In Wellington, the restrictions have little impact. Cafes are open. Restaurants are open. You can go to the movies. Lots of food on sale at dairies and garages. Bars are open. It is only a few retailers that are affected, and a bunch of them just open anyway and see the $1,000 fine as a cost of doing business.
Anyway Brian Rudman points out the silliness of the current laws:
On Good Friday and Easter Sunday it was perfectly legal for me to drive across town to the Royal Easter Show, gorge myself ill on candyfloss, and gamble away my money on such so-called games of skill as “Pluck a Duck” and “Flip a Frog”.
But woe betide the supermarket which dared open its doors to sell me a toilet – or bread – roll.
Once again we’ve been through the time that transcends all understanding, the annual Easter trading laws fiasco.

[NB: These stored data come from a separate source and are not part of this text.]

/-- The drive of site `n` has ended at `t`: the DSQs stop, but for an image's microcode on its way to the yield point at which it takes the ABORT or in
its handler (R83, R84); the seam, the idle codes 1 ns after each pin's end (R48, R190). -/
def Dev.endDrive (d : Dev) (n t : Nat) : Dev :=
  let d1 := (d.privatePins n).foldl (fun d p => d.dropFifo p) d
  let d2 := (d1.siteLanes n).foldl (fun d l => d.upLane l (fun L =>
    if L.upc.isSome && (L.hand == some 0 || L.irqs.any (·.1 == 0)) then L else { L with phase := .stopped, fault := none })) d1
  let d3 := (d2.members n).foldl (fun d p =>
    d.idleAt p (max t (d.pin p).tNext + ns 1 : Nat)) d2
  (d3.fullSeam n).upSite n (fun S => { S with ended := true, endAt := some t, lastEnd := t })

/-- BURST_END: a running site first makes the seam that its program asked for at its end (R136). A fail stop reaches a paused site too
(R222). -/
def Dev.burstEnd (d : Dev) (n : Nat) : Dev :=
  let st := d.siteState n
  if st = SiteState.DRAINING ∧ !(d.site n).ended then
    match (d.site n).endAt with
    | some t => if t ≤ d.bed then d.endDrive n t else d
    | none => d
  else if (st = SiteState.RUNNING ∨ st = SiteState.PAUSED) ∧ d.failStopDue n d.bed then d.stopSite n 2 Status.FAIL_STOP Status.WITHDRAWN false
  else if st = SiteState.RUNNING ∧ d.programEnded n then
    let d1 := d.seamAt n
    if d1.siteState n = SiteState.RUNNING then
      (d1.wr .SITE_STATUS_STATE n SiteState.DRAINING).endDrive n (((d1.lanePin n).map (fun p => (d1.pin p).tNext)).getD d1.bed)
    else d1
  else d
/-- BURST_END. -/
def execBurstEnd (n : Nat) (s : State) : Host.Outcome State Fault Refusal :=
  guardUnit (siteOk n) (s.onDev (fun d => d.burstEnd n))

/-- The RUN of a drained site completes, its report is taken, the site is IDLE and its sequencers' values are lost; the STOPs follow (R49, R108,
R304, R328); one that had not yet taken its ABORT loses its routine there (R87). A STOP-mode fail judged while no halt had decided the status gives FAIL_STOP (R222). -/
def Dev.drained (d : Dev) (n : Nat) : Dev :=
  let S := d.site n
  let st := match S.cause with
    | some (_, s) => s
    | none => if S.failStop.isSome then Status.FAIL_STOP else Status.OK
  let d1 := match S.run with
    | some e => (d.finish e st (d.runResult n)).report e
    | none => d
  let d2 := S.stops.foldl (fun d e => (d.finish e Status.OK (d.stopResult n)).upEntry e (fun x => { x with after := S.run })) d1
  let d3 := match S.resume with
    | some e => d2.finish e Status.ABORTED_PARTIAL 0
    | none => d2
  let d4 := (d3.siteLanes n).foldl (fun d l => if (d.lane l).irqs.any (·.1 == 0) then d.dsqPartial l else d) d3
  (((d4.siteLanes n).foldl (fun d l => d.stopLane l) d4).upSite n (fun S => { S with resume := none })).toIdle n

/-- DRAIN_END (R49, R52, R206, R217, R219, R225). -/
def Dev.drainEnd (d : Dev) (n : Nat) : List Put × Dev :=
  if d.siteState n = SiteState.DRAINING ∧ (d.site n).ended ∧ d.compareDone n then
    let d1 := d.closeOut n
    if d1.queuesEmpty n then
      let r := d1.putMark n
      (r.1, r.2.drained n)
    else ([], d1)
  else ([], d)
/-- DRAIN_END. -/
def execDrainEnd (n : Nat) (s : State) : Host.Outcome State Fault Refusal :=
  guardUnit (siteOk n) (s.onMem (fun _ d => d.drainEnd n))

/-! ## Streams, timing-set loads, clears -/

/-- How long pin `p`'s buffered data lasts (R156): vectors ahead at the present period; before the first vector that of timing set 0, and
lines asked for count (log entry 79). -/
def Dev.runsOut (d : Dev) (p : Nat) : Nat :=
  d.ahead p * d.period p (((d.pin p).prev.map (·.tset)).getD 0)
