-- ==== Sys2Proof/Machine/Copies.lean ====
section
/-!
DEFINITION. Descriptors that move bytes (R162, R220, R227, R228, R303, R307, R323): COPY_IN, COPY_OUT, FILL, FAIL_FETCH, CAPTURE_FETCH. A
command moves the next burst of 64 bytes, record or block; RESULT grows with it.
-/
namespace Sys2Proof.Machine

/-- Entry `e` has done more: its progress and its RESULT so far. -/
def Dev.moved (d : Dev) (e progress result : Nat) : Dev :=
  d.upEntry e (fun x => if x.done then x else { x with begun := true, started := true, progress := progress, result := result })

/-- LEN, in SRC and DST terms a byte count of the copy in `x`. -/
def copyLen (x : Entry) : Nat := descField x.desc (if descOp x.desc = 0x12 then 16 else 24) 0 32

/-- The address checks of COPY_IN, COPY_OUT and FILL (R41, R162, R290, R303): the STATUS with which it ends at once. -/
def Dev.copyRefused (d : Dev) (x : Entry) : Option Nat :=
  let op := descOp x.desc
  let len := copyLen x
  let al := if op = 0x12 then 8 else 4
  let a := descField x.desc 8 0 64
  let b := if op = 0x12 then 0 else descField x.desc 16 0 64
  let space := if op = 0x10 then descField x.desc 28 0 2 else 0
  let inMem := if op = 0x10 then b else a
  if len = 0 ∨ a % al ≠ 0 ∨ b % al ≠ 0 ∨ len % al ≠ 0 ∨ space = 3 then some Status.INVALID
  else if space = 0 then
    if d.localMode then some Status.UNIT_DOWN else if d.hbmOk inMem len then none else some Status.INVALID
  else if !d.localMode ∨ (if space = 1 then 131072 else 2048) < inMem + len then some Status.INVALID
  else if x.progress = 0 ∧ d.pinRunning (descTarget x.desc) then some Status.BUSY
  else none

/-- The last byte has moved, or not yet. -/
def Dev.copied (d : Dev) (x : Entry) (n : Nat) : Dev :=
  let p := x.progress + n
  let d1 := d.moved x.id p (p * 2 ^ 96)
  if p = copyLen x then d1.finish x.id x.status (p * 2 ^ 96) else d1

/-- COPY_IN: the next burst, of which the host has answered `data`; it waits while the write queue is full (R338). -/
def Dev.copyIn (d : Dev) (e : Nat) (data : List Byte) : List Put × Dev :=
  match d.open? e 0x10 with
  | none => ([], d)
  | some x =>
    match d.copyRefused x with
    | some st => ([], d.finish e st 0)
    | none =>
      let bs := data.take (copyLen x - x.progress)
      let a := descField x.desc 16 0 64 + x.progress
      let d := d.ask (descField x.desc 8 0 64 + x.progress) bs.length
      if bs.isEmpty then ([], d)
      else match descField x.desc 28 0 2 with
        | 0 => if d.writeFull a then ([], d) else ([.hbm a bs], (d.hbm true (.copyIn e) a bs.length).copied x bs.length)
        | 1 => ([.vlb (descTarget x.desc * 131072 + a) bs], d.copied x bs.length)
        | _ => ([.ents (descTarget x.desc * 2048 + a) bs], d.copied x bs.length)
/-- COPY_IN. -/
def execCopyIn (e : Nat) (data : List Byte) (s : State) : Host.Outcome State Fault Refusal :=
  guardUnit true (s.onMem (fun _ d => d.copyIn e data))

/-- A data write to host memory, with the Relaxed Ordering attribute while the host enables it (R321); a standby writes none (R398). -/
def Dev.toHost (d : Dev) (a : Nat) (bs : List Byte) : List Put := if d.follows then [] else [.host a bs d.ringEng.relaxed]

/-- COPY_OUT: the next burst. -/
def Dev.copyOut (m : Mems) (d : Dev) (e : Nat) : List Put × Dev :=
  match d.open? e 0x11 with
  | none => ([], d)
  | some x =>
    match d.copyRefused x with
    | some st => ([], d.finish e st 0)
    | none =>
      let n := min 64 (copyLen x - x.progress)
      let a := descField x.desc 8 0 64 + x.progress
      let dst := descField x.desc 16 0 64 + x.progress
      (d.toHost dst (readMem byte0 m.hbm a n), (d.hbm false (.copyOut e dst) a n).copied x n)
/-- COPY_OUT. -/
def execCopyOut (e : Nat) (s : State) : Host.Outcome State Fault Refusal :=
  guardUnit true (s.onMem (fun m d => Dev.copyOut m d e))

/-- FILL: the next burst; it waits while the write queue is full (R338). -/
def Dev.fill (d : Dev) (e : Nat) : List Put × Dev :=
  match d.open? e 0x12 with
  | none => ([], d)
  | some x =>
    match d.copyRefused x with
    | some st => ([], d.finish e st 0)
    | none =>
      let n := min 64 (copyLen x - x.progress)
      let a := descField x.desc 8 0 64 + x.progress
      let pat := bytesOf 8 (descField x.desc 24 0 64)
      if d.writeFull a then ([], d) else ([.hbm a ((List.range (n / 8)).flatMap (fun _ => pat))], (d.hbm true (.fill e) a n).copied x n)
/-- FILL. -/
def execFill (e : Nat) (s : State) : Host.Outcome State Fault Refusal :=
  guardUnit true (s.onMem (fun _ d => d.fill e))

/-! ## Fetches -/

/-- A fetch may read now: it has acted, or its turn for the site has come (R227, R228, R317, R318). -/
def Dev.fetchGo (d : Dev) (x : Entry) : Bool :=
  let n := descTarget x.desc
  x.started || (!d.siteRunning n && ((d.begin_ x.id).nextRun n).map (·.id) == some x.id)

/-- The entry has copied `c` of its items, `k` of them DAMAGED, of `total` held; a stopped FAIL_FETCH ends with the current 64 bytes (R323). -/
def Dev.fetched (d : Dev) (x : Entry) (total c k : Nat) : Dev :=
  let r := resAt total 80 48 + resAt c 48 32 + resAt k 32 16
  let d1 := d.moved x.id c r
  if x.stopping ∧ 4 ∣ c then d1.finish x.id Status.WITHDRAWN r
  else if c = min (descField x.desc 16 0 32) (total - descField x.desc 8 0 64) then d1.finish x.id x.status r else d1

/-- A DAMAGED record of site `n`. -/
def damaged (n : Nat) : Nat := failBits 0 0 n 0 0 0 7 0

/-- FAIL_FETCH: the next record; `err` is what the store's code finds. -/
def Dev.failFetch (m : Mems) (d : Dev) (e err : Nat) : List Put × Dev :=
  match d.open? e 0x40 with
  | none => ([], d)
  | some x =>
    if !d.fetchGo x then ([], d.begin_ e)
    else
      let n := descTarget x.desc
      let F := d.failSite n
      let total := F.store.length + F.spilled
      let i := descField x.desc 8 0 64 + x.progress
      let dst := descField x.desc 24 0 64 + 16 * x.progress
      let k := bits x.result 32 16
      if total ≤ i ∨ descField x.desc 16 0 32 = 0 then ([], (d.start e).fetched x total 0 0)
      else match F.store[i]? with
        | some r =>
          let d1 := if err = 1 then (d.set1 .FR_STATUS_CE 0).raise 0x246 0 else if err = 2 then (d.set1 .FR_STATUS_UE 0).raise 0x247 0 else d
          (d.toHost dst (bytesOf 16 (if err = 2 then damaged n else r)), d1.fetched x total (x.progress + 1) (k + b2n (err == 2)))
        | none =>
          let a := d.rd .FR_SITE_SPILL_BASE_ADDR n * 16 + 16 * (i - F.store.length)
          (d.toHost dst (readMem byte0 m.hbm a 16), (d.hbm false (.failFetch e dst) a 16).fetched x total (x.progress + 1) k)
/-- FAIL_FETCH. -/
def execFailFetch (e err : Nat) (s : State) : Host.Outcome State Fault Refusal :=
  guardUnit true (s.onMem (fun m d => Dev.failFetch m d e err))

/-- CAPTURE_FETCH: the next block. -/
def Dev.captureFetch (m : Mems) (d : Dev) (e : Nat) : List Put × Dev :=
  match d.open? e 0x41 with
  | none => ([], d)
  | some x =>
    if d.localMode then ([], d.finish e Status.UNIT_DOWN 0)
    else if !d.fetchGo x then ([], d.begin_ e)
    else
      let n := descTarget x.desc
      let total := (d.failSite n).blocks
      let i := descField x.desc 8 0 64 + x.progress
      let dst := descField x.desc 24 0 64 + 64 * x.progress
      if total ≤ i ∨ descField x.desc 16 0 32 = 0 then ([], (d.start e).fetched x total 0 0)
      else
        let a := d.rd .FR_SITE_CAP_BASE_ADDR n * 64 + 64 * i
        (d.toHost dst (readMem byte0 m.hbm a 64), (d.hbm false (.capFetch e dst) a 64).fetched x total (x.progress + 1) 0)
/-- CAPTURE_FETCH. -/
def execCaptureFetch (e : Nat) (s : State) : Host.Outcome State Fault Refusal :=
  guardUnit true (s.onMem (fun m d => Dev.captureFetch m d e))

end Sys2Proof.Machine
end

The two days a year when a weekend market on Wellington’s harbourside can open, but a farmers’ market in Hamilton is threatened with a fine of up to $1000 for each stall that opens.

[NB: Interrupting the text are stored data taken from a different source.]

/-- What instance `i` of field `f` reads as: the status that a unit shows of itself, else what the register holds. -/
def Dev.field (d : Dev) (f : Fld) (i : Nat) : Nat :=
  match f with
  | .PIN_DSQ_STATUS_WADDR => (d.lane (d.pinLane i)).waddr
  | .PIN_DSQ_STATUS_SDEPTH => (d.lane (d.pinLane i)).stack.length
  | .PIN_DSQ_STATUS_LOOP_ACTIVE => (d.lane (d.pinLane i)).act
  | .PIN_DSQ_STATUS_STATE => d.dsqState (d.pinLane i)
  | .PIN_CSQ_STATUS_STATE => if (d.csq i).hand.isSome then 2 else b2n ((d.siteOf i).any (fun n => decide (SiteState.RUNNING ≤ d.siteState n) && !(d.site n).csqStop))
  | .PIN_STREAM_STATUS_POS => (d.pin i).pos.entry
  | .PIN_STREAM_STATUS_HELD => (d.pin i).heldLines
  | .PIN_STREAM_STATUS_PINNED => d.pinnedLoops i
  | .FR_STATUS_USED => ((List.range 64).map (fun n => (d.failSite n).store.length)).sum
  | .PIN_TM_STATUS_CL_TABLE => b2n ((d.calUnit 1 (2 * i + 1)).at_ (d.calBandOf 1 (2 * i + 1)) 0).isSome
  | .PIN_TM_STATUS_CH_TABLE => b2n ((d.calUnit 1 (2 * i)).at_ (d.calBandOf 1 (2 * i)) 0).isSome
  | .TA_SLOT_STATUS_BADCFG => b2n (d.on .TA_SLOT_STATUS_BADCFG i || (d.on .TA_SLOT_CTRL_EN i && d.badSlot i))
  | .TA_STATUS_COINCIDENT => maskOf 16 (d.on .TA_SLOT_STATUS_COINCIDENT)
  | .TA_STATUS_ARMED => maskOf 16 (d.on .TA_SLOT_STATUS_ARMED)
  | .TA_STATUS_FIRED => maskOf 16 (d.on .TA_SLOT_STATUS_FIRED)
  | .RG_STATUS_TRACKER_USED => d.tracker.length
  | .RG_STATUS_HALTED_ANY => b2n (d.rings.any (fun x => x.2.state == RingState.HALTED))
  | .MC_STATUS_RETRAIN => maskOf 2 d.stackTraining
  | .MC_PC_STATUS_DEBT_NS => d.debt64 i / 64
  | .MC_PC_STATUS_TRAINING => b2n (decide (d.now < (d.pc i).trainEnd))
  | .MC_PC_STATUS_CATCHUP_NOW => b2n (decide (d.now < (d.pc i).catchEnd))
  | .BR_STATUS_MEM_READY => maskOf 2 (fun s => d.stackOk s && decide (2 ≤ d.rd .KL_STATUS_PSTATE 0) && d.on .BR_STATUS_CORE_LOCK 0)
  | .BR_TIME_NS => d.bed / cycleTicks % 2 ^ 64
  | .BR_FEFF_PPT => unsgn 32 d.feff
  | .KL_BOUNDARY_AGE_100MS => match d.kl.bound with | some (_, t) => min 0xFFF ((d.now - t) / ms 100) | none => 0xFFF
  | .KL_PSTATE_STATE => d.pstate
  | .KL_STATUS_PSTATE => d.pstate
  | .PIN_CAL_STATUS_AGE_MIN => d.edgeAge i
  | .FC_STATE_LEGACY => d.rd .FC_MODE_LEGACY 0
  | .FC_SUMMARY_BLOCK => maskOf 16 (fun b => allSources.any (fun s => s / 64 == b && d.srcOn s))
  | .FC_SUMMARY_ACTIVE_CLASS => maskOf 4 (fun c => catalogue.any (fun x => x.2 == c && d.srcActive x.1))
  | .FC_SUMMARY_STATUS_CLASS => maskOf 4 (fun c => catalogue.any (fun x => x.2 == c && d.srcOn x.1))
  | .FC_ALIAS_FATAL => b2n (catalogue.any (fun x => x.2 == 3 && d.srcOn x.1))
  | .FC_ALIAS_SEVERE => b2n (catalogue.any (fun x => x.2 == 2 && d.srcOn x.1))
  | .FC_ALIAS_MINOR => b2n (catalogue.any (fun x => x.2 == 1 && d.srcOn x.1))
  | .FC_ALIAS_NOTE => b2n (catalogue.any (fun x => x.2 == 0 && d.srcOn x.1))
  | .FC_ALIAS_SAFE => d.rd .FC_STATE_SAFE 0
  | .FC_ALIAS_FIRST_VALID => d.rd .FC_SUMMARY_FIRST_VALID 0
  | .FC_ALIAS_FIRST_CLASS => bits (d.rd .FC_FIRST0_REC_LO 0) 52 2
  | .FC_ALIAS_FIRST_SOURCE => bits (d.rd .FC_FIRST0_REC_LO 0) 54 10
  | .FC_SRC_STAT_ACTIVE => b2n (d.srcActive i)
  | .TL_STATUS_QUEUED => d.tl.queue.length
  | .TL_SAMPLE_LO_REC_LO => d.tl.queue.headD 0 % 2 ^ 64
  | .TL_SAMPLE_HI_REC_HI => d.tl.queue.headD 0 / 2 ^ 64
  | _ => d.rd f i

/-- The value of register `r` as a read returns it (R16, R17, R19). -/
def Dev.regValue (d : Dev) (r : RegAt) : Nat :=
  (r.parts.map (fun x => if x.1.spec.acc = .WO then 0 else d.field x.1 x.2.1 % 2 ^ x.1.spec.width * 2 ^ x.2.2)).sum

/-! ## Reads (R13, R14) -/

/-- The key of a 64-bit register's latch. -/
def RegAt.latchKey (r : RegAt) : Nat := r.addr

/-- The latch of register `r` ends. -/
def Dev.unlatch (d : Dev) (r : RegAt) : Dev := d.unlatchAt r.latchKey

/-- The head record of Tally's queue goes when TL_SAMPLE_HI is read (R471). -/
def Dev.sampleTaken (d : Dev) (r : RegAt) : Dev :=
  if r.card.reg == .TL_SAMPLE_HI then d.upTl (fun T => { T with queue := T.queue.drop 1 }) else d

/-- An aligned 32-bit read at `a`: the value, and the block with its latches. -/
def Dev.read32 (m : Mems) (d : Dev) (a : Nat) : Nat × Dev :=
  if !d.responds a then (0, d)
  else match regHit a with
    | none =>
      if 0x1_8000 ≤ a ∧ a < 0x2_0000 then (ofBytes (readMem byte0 m.win (a - 0x1_8000) 4), d)
      else if 0x8_3F00 ≤ a ∧ a < 0x8_4000 then (maskOf 32 (fun k => (d.vec (8 * (a - 0x8_3F00) + k)).pba), d)
      else (0, d)
    | some (r, o) =>
      let v := d.regValue r
      if r.card.width = 32 then (v % 2 ^ 32, d)
      else if o = 0 then
        (v % 2 ^ 32, ({ d with latch := tset (fun _ => 0) d.latch r.latchKey (v / 2 ^ 32 + 1) } : Dev).sampleTaken r)
      else match tget (fun _ => 0) d.latch r.latchKey with
        | 0 => (v / 2 ^ 32, d.sampleTaken r)
        | k + 1 => (k, d.unlatch r)

/-- An aligned 64-bit read at `a`: atomic; of two 32-bit registers, both. -/
def Dev.read64 (m : Mems) (d : Dev) (a : Nat) : Nat × Dev :=
  match (if d.responds a then regHit a else none) with
  | some (r, 0) =>
    if r.card.width = 64 then (d.regValue r, (d.unlatch r).sampleTaken r)
    else
      let x := Dev.read32 m d a
      let y := Dev.read32 m x.2 (a + 4)
      (x.1 + y.1 * 2 ^ 32, y.2)
  | _ =>
    let x := Dev.read32 m d a
    let y := Dev.read32 m x.2 (a + 4)
    (x.1 + y.1 * 2 ^ 32, y.2)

A time when Parnell and Queenstown shops could open, but not their competitors in neighbouring Newmarket and Wanaka.
The law is a mess as it does not in fact help staff have an Easter break with their families, because Easter Saturday and Easter Monday are normal trading days.
And bizarrely if you do work Easter Sunday, it is not a public holiday, so you get paid nothing extra.
The status quo is in fact quite anti-worker. The unions resist any changes mainly because in some regards they are very conservative beats, that resist most changes.
Here’s what I would propose to get same sane laws over Easter:
- Declare all four days to be public holidays – Good Friday, Easter Saturday, Ester Day and Easter Monday.
- Law states no employee (except essential services) can be forced to work any of the four Easter days.
- No restrictions on any store opening
- If a store does not open, Any staff normally rostered on for those days of the week, get paid a normal days wages – as for all other public holidays
- If a store does open, staff who choose to work get penal rates (generally time and a half) and a day in lieu
This proposal is extremely generous to employees. It gives them two extra days of public holidays, gives them the right to choose to work on all four days (as the moment they have no choice if a store opens), and gives then public holiday pay rates on all four Easter days.
An employee who chooses to work on the four Easter days, would get effectively paid for 10 days – two weeks of income for four days work.